• **What is needed**: Among the lines below, some may contain the string "memoryOfImage". Say how many do, and give nothing besides the number.

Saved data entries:
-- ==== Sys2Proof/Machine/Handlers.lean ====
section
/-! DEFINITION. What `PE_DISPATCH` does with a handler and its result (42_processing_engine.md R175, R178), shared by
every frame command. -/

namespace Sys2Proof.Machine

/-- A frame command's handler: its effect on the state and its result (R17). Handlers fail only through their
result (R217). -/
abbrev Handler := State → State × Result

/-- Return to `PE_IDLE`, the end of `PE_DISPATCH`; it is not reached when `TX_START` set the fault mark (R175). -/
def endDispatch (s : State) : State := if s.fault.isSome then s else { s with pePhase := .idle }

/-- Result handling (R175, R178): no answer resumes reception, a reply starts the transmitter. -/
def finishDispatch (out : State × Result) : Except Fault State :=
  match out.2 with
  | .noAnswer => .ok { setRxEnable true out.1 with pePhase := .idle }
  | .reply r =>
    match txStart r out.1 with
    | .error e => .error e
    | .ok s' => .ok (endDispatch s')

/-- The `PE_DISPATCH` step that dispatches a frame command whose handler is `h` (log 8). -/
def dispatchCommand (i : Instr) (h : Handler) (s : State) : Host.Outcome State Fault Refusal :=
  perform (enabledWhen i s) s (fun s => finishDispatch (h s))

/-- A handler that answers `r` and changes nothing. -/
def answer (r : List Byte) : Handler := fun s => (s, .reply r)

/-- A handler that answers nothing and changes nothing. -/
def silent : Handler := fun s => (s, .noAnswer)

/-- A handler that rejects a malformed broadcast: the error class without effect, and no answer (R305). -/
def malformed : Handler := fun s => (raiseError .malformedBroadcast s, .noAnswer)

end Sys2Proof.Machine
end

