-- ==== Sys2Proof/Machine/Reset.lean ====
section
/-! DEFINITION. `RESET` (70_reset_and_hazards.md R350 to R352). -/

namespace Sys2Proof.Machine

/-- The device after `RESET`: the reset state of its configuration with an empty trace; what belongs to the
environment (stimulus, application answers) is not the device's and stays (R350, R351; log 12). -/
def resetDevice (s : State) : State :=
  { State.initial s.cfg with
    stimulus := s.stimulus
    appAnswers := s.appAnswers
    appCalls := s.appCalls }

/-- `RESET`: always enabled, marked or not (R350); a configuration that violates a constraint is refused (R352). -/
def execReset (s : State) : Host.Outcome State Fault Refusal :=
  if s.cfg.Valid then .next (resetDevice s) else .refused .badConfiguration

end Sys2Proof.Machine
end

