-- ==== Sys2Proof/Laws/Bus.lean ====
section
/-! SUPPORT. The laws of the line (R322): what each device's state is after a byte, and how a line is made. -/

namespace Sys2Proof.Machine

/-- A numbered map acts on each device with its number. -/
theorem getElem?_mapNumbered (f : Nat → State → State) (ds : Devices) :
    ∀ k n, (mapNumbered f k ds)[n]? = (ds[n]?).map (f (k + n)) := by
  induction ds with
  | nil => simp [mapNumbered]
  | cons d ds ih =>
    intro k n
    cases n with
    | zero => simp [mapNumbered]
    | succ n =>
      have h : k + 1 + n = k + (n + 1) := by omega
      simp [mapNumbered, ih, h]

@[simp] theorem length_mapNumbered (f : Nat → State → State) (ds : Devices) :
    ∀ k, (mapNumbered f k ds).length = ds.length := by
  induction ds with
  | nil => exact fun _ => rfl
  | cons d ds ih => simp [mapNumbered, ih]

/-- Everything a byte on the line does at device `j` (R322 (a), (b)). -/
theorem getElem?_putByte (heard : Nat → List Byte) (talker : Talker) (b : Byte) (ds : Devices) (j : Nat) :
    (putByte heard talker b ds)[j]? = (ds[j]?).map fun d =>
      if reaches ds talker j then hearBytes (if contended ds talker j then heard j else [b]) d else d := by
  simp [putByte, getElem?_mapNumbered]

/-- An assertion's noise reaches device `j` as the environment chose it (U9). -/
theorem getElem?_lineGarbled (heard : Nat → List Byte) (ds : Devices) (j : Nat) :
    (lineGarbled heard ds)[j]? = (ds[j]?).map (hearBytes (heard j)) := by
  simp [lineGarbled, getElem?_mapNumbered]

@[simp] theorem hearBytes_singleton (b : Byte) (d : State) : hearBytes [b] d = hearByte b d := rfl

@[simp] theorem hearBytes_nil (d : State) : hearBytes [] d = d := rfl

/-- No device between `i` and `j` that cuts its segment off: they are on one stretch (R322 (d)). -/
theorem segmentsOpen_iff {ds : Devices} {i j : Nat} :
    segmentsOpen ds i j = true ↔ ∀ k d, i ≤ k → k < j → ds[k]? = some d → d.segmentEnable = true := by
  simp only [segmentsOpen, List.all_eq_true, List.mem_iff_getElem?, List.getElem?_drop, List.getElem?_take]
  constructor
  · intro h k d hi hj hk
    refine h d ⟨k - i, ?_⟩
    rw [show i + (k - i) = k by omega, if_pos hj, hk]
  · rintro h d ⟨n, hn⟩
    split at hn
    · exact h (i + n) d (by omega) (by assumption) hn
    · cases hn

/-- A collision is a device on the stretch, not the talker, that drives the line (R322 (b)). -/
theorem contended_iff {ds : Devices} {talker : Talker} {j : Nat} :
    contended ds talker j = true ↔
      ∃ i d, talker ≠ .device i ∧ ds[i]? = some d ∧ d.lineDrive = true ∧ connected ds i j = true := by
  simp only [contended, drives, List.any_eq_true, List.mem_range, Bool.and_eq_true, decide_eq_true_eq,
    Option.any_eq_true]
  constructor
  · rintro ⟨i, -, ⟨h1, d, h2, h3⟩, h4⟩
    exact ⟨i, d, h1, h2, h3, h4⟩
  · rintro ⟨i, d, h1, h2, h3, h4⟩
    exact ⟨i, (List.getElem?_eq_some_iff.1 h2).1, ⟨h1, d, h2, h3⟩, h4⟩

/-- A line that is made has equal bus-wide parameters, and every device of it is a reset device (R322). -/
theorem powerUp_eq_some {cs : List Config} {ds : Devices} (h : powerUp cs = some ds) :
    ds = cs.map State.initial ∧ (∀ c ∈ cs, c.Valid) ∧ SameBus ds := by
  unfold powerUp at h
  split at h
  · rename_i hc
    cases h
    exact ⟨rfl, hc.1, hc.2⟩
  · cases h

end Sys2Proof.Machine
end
--
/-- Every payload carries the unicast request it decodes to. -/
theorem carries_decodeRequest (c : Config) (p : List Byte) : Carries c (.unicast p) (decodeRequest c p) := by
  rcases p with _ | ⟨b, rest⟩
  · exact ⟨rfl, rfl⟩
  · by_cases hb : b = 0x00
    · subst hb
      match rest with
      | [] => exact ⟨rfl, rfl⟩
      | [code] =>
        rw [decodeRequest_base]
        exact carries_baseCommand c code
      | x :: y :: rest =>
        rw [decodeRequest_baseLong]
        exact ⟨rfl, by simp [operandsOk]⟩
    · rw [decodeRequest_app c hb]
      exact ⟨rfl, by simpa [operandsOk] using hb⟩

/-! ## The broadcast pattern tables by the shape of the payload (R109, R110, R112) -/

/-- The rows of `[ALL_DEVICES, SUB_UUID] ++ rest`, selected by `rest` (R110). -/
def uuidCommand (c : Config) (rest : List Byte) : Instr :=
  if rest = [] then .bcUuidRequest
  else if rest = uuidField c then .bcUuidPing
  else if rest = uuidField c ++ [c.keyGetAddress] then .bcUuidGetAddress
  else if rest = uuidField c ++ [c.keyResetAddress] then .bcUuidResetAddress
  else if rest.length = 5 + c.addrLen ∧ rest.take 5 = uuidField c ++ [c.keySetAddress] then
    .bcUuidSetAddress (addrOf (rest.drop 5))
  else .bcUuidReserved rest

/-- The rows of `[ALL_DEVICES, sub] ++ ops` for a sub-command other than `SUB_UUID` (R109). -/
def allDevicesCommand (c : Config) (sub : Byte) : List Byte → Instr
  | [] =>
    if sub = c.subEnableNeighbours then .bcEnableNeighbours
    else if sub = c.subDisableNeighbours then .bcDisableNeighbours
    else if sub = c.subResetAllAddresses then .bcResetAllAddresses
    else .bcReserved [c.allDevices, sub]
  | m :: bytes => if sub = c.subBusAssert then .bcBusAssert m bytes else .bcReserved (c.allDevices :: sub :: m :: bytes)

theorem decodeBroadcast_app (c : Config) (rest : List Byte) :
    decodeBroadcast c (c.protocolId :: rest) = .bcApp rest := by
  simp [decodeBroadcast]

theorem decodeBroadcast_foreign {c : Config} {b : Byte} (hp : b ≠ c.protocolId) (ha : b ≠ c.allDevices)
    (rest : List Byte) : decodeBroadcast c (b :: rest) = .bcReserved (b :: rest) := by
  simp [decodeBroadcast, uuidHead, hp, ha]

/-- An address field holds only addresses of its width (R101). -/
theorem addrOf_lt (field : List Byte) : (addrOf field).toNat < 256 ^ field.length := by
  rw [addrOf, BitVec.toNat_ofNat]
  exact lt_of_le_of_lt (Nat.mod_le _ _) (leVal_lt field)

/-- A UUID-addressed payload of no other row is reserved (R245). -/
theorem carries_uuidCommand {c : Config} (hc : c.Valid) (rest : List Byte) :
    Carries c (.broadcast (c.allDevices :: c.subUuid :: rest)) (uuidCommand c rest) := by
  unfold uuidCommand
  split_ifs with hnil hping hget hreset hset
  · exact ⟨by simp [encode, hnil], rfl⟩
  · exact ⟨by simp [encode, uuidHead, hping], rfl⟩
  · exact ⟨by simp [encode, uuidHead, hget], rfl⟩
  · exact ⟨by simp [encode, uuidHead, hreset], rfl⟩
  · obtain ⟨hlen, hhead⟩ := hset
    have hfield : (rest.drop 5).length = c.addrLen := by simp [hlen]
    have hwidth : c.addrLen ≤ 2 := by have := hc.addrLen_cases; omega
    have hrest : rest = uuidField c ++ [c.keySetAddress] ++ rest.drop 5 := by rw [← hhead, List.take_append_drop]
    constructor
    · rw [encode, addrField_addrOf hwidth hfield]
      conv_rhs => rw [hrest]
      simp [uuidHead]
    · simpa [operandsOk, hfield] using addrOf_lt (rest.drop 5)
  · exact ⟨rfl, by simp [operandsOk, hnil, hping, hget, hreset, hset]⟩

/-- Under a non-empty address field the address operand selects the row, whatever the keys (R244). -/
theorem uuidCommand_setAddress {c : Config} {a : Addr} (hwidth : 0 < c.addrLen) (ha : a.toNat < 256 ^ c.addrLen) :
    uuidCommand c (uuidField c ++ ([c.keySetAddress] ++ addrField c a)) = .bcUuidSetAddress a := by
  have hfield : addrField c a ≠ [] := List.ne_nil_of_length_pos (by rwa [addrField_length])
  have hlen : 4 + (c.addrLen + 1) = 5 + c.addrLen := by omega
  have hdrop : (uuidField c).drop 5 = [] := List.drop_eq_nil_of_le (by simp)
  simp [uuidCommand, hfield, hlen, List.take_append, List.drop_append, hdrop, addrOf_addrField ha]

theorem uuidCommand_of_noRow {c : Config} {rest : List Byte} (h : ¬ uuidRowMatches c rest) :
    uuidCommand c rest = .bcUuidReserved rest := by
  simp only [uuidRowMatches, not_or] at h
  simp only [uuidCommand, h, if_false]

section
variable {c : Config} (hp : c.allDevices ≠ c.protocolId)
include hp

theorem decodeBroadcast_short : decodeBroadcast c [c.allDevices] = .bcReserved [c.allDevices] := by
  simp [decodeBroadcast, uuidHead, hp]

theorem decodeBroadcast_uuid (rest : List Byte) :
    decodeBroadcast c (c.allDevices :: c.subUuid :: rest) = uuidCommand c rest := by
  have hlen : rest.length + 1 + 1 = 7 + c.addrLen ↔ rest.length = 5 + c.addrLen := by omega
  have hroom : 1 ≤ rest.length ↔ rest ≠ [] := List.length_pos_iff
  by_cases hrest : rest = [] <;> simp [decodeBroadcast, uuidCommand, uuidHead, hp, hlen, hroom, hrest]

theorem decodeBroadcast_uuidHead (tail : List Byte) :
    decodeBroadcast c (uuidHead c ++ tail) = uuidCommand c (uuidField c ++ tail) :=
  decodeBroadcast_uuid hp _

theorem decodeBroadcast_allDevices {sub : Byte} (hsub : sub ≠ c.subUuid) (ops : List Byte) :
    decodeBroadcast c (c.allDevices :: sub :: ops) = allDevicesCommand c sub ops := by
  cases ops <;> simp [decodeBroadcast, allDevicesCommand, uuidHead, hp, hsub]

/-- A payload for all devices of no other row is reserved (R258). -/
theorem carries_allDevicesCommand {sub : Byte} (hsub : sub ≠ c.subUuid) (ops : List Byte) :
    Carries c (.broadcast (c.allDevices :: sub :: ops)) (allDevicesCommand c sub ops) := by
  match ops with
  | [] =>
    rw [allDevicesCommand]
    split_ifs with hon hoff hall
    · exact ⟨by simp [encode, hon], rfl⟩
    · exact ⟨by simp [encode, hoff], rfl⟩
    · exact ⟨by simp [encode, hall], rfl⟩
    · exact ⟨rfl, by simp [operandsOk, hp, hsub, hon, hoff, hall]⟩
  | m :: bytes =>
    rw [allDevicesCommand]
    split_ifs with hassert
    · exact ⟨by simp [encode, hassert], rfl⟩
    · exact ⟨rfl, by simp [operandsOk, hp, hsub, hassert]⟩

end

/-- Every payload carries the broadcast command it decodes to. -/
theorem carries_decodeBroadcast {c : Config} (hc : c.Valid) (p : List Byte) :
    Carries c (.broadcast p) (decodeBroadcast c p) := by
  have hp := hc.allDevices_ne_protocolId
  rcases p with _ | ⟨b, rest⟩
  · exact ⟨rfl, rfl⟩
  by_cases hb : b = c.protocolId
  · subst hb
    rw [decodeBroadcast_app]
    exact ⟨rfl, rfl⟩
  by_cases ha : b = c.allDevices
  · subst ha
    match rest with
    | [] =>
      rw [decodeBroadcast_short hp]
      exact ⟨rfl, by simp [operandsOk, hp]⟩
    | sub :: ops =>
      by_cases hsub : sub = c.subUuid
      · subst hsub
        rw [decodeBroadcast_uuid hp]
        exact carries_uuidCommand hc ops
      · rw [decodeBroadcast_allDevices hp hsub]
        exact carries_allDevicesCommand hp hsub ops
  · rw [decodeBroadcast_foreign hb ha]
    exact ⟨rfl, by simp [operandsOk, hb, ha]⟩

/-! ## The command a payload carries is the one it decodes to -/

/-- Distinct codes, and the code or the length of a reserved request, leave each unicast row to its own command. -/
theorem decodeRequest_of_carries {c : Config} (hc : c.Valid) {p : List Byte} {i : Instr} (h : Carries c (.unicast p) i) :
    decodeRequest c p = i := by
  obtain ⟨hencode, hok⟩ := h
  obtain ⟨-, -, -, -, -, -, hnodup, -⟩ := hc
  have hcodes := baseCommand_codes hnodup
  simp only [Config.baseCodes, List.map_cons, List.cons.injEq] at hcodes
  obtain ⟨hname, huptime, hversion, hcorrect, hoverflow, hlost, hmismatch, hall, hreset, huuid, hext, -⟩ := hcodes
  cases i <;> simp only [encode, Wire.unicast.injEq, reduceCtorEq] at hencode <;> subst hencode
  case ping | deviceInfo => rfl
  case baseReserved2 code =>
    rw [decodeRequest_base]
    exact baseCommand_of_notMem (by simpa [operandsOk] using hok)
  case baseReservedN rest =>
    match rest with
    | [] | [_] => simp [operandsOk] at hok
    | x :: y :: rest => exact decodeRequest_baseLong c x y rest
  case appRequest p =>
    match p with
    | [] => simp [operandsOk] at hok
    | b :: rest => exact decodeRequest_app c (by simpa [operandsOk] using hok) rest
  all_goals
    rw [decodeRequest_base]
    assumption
--
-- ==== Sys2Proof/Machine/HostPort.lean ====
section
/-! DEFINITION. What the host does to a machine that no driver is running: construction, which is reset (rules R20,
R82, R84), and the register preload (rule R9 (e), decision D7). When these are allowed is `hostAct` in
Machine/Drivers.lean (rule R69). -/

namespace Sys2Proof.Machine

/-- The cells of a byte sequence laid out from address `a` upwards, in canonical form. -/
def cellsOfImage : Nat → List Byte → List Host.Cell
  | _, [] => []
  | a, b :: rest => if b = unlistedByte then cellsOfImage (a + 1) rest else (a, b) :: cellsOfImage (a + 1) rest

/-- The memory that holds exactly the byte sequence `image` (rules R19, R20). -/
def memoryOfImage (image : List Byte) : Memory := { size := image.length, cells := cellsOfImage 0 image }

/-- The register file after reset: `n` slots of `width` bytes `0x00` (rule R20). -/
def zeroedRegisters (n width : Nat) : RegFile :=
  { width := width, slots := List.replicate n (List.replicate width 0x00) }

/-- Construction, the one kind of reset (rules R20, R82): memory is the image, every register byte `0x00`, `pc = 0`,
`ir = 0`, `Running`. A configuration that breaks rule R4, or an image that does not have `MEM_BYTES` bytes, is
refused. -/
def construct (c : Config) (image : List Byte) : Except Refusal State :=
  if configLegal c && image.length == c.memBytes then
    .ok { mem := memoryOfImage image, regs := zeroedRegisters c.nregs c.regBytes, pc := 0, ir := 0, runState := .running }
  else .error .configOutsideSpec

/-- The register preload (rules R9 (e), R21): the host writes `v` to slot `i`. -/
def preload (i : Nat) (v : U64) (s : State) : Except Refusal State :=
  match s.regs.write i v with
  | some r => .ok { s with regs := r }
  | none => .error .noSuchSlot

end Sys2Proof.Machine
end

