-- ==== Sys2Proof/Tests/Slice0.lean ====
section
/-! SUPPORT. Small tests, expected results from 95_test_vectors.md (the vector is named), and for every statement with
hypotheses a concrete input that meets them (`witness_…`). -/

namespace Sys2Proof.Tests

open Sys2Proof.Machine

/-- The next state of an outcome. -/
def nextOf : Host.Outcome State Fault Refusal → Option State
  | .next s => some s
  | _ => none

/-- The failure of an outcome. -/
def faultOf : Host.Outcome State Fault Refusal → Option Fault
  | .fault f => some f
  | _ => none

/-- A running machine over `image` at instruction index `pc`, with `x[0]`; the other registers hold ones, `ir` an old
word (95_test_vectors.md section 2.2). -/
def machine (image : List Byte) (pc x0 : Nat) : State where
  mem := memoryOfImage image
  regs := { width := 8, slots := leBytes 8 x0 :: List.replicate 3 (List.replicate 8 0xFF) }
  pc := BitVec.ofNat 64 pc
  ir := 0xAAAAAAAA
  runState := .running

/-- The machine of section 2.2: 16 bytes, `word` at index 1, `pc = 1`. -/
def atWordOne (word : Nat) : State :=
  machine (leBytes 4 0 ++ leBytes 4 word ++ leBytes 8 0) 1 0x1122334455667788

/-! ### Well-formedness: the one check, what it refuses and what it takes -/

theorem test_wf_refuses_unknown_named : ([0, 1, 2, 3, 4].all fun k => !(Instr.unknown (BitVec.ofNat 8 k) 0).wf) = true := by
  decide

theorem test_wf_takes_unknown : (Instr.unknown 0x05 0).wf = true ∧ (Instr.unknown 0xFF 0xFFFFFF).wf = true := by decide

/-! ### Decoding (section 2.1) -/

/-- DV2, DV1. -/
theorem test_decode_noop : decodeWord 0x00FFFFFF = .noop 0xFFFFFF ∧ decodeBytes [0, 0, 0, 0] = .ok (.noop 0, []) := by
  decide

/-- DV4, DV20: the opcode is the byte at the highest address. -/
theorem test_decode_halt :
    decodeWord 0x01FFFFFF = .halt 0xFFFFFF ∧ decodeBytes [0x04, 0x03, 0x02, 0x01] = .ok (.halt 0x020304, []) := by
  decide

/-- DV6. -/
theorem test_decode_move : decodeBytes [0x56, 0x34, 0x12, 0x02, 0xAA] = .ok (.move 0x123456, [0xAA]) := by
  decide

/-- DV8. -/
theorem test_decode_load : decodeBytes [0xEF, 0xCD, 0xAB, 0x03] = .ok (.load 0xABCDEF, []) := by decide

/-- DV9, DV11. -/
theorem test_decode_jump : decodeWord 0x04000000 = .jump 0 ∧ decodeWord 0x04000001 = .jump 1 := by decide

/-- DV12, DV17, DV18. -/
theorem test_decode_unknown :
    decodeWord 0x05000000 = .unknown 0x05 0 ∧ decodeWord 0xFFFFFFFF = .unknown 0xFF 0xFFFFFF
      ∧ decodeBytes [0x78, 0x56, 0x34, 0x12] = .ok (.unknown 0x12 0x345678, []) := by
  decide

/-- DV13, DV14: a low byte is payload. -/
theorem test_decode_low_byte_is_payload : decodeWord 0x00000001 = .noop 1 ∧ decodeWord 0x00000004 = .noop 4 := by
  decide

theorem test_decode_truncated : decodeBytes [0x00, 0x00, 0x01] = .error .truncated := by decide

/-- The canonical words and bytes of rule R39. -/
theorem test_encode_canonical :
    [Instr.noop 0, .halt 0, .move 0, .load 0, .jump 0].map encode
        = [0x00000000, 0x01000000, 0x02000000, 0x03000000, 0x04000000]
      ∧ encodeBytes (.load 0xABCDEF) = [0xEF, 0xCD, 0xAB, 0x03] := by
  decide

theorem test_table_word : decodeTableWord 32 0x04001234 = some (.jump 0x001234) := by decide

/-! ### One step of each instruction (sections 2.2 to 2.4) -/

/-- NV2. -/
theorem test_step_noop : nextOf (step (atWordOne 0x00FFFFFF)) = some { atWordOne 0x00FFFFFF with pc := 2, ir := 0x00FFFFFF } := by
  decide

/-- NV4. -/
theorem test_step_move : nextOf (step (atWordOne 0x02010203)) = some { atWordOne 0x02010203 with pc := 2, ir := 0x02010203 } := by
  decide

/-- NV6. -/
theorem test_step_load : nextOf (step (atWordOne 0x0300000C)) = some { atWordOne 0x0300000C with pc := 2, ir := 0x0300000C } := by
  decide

• **Response to the exercise**: 3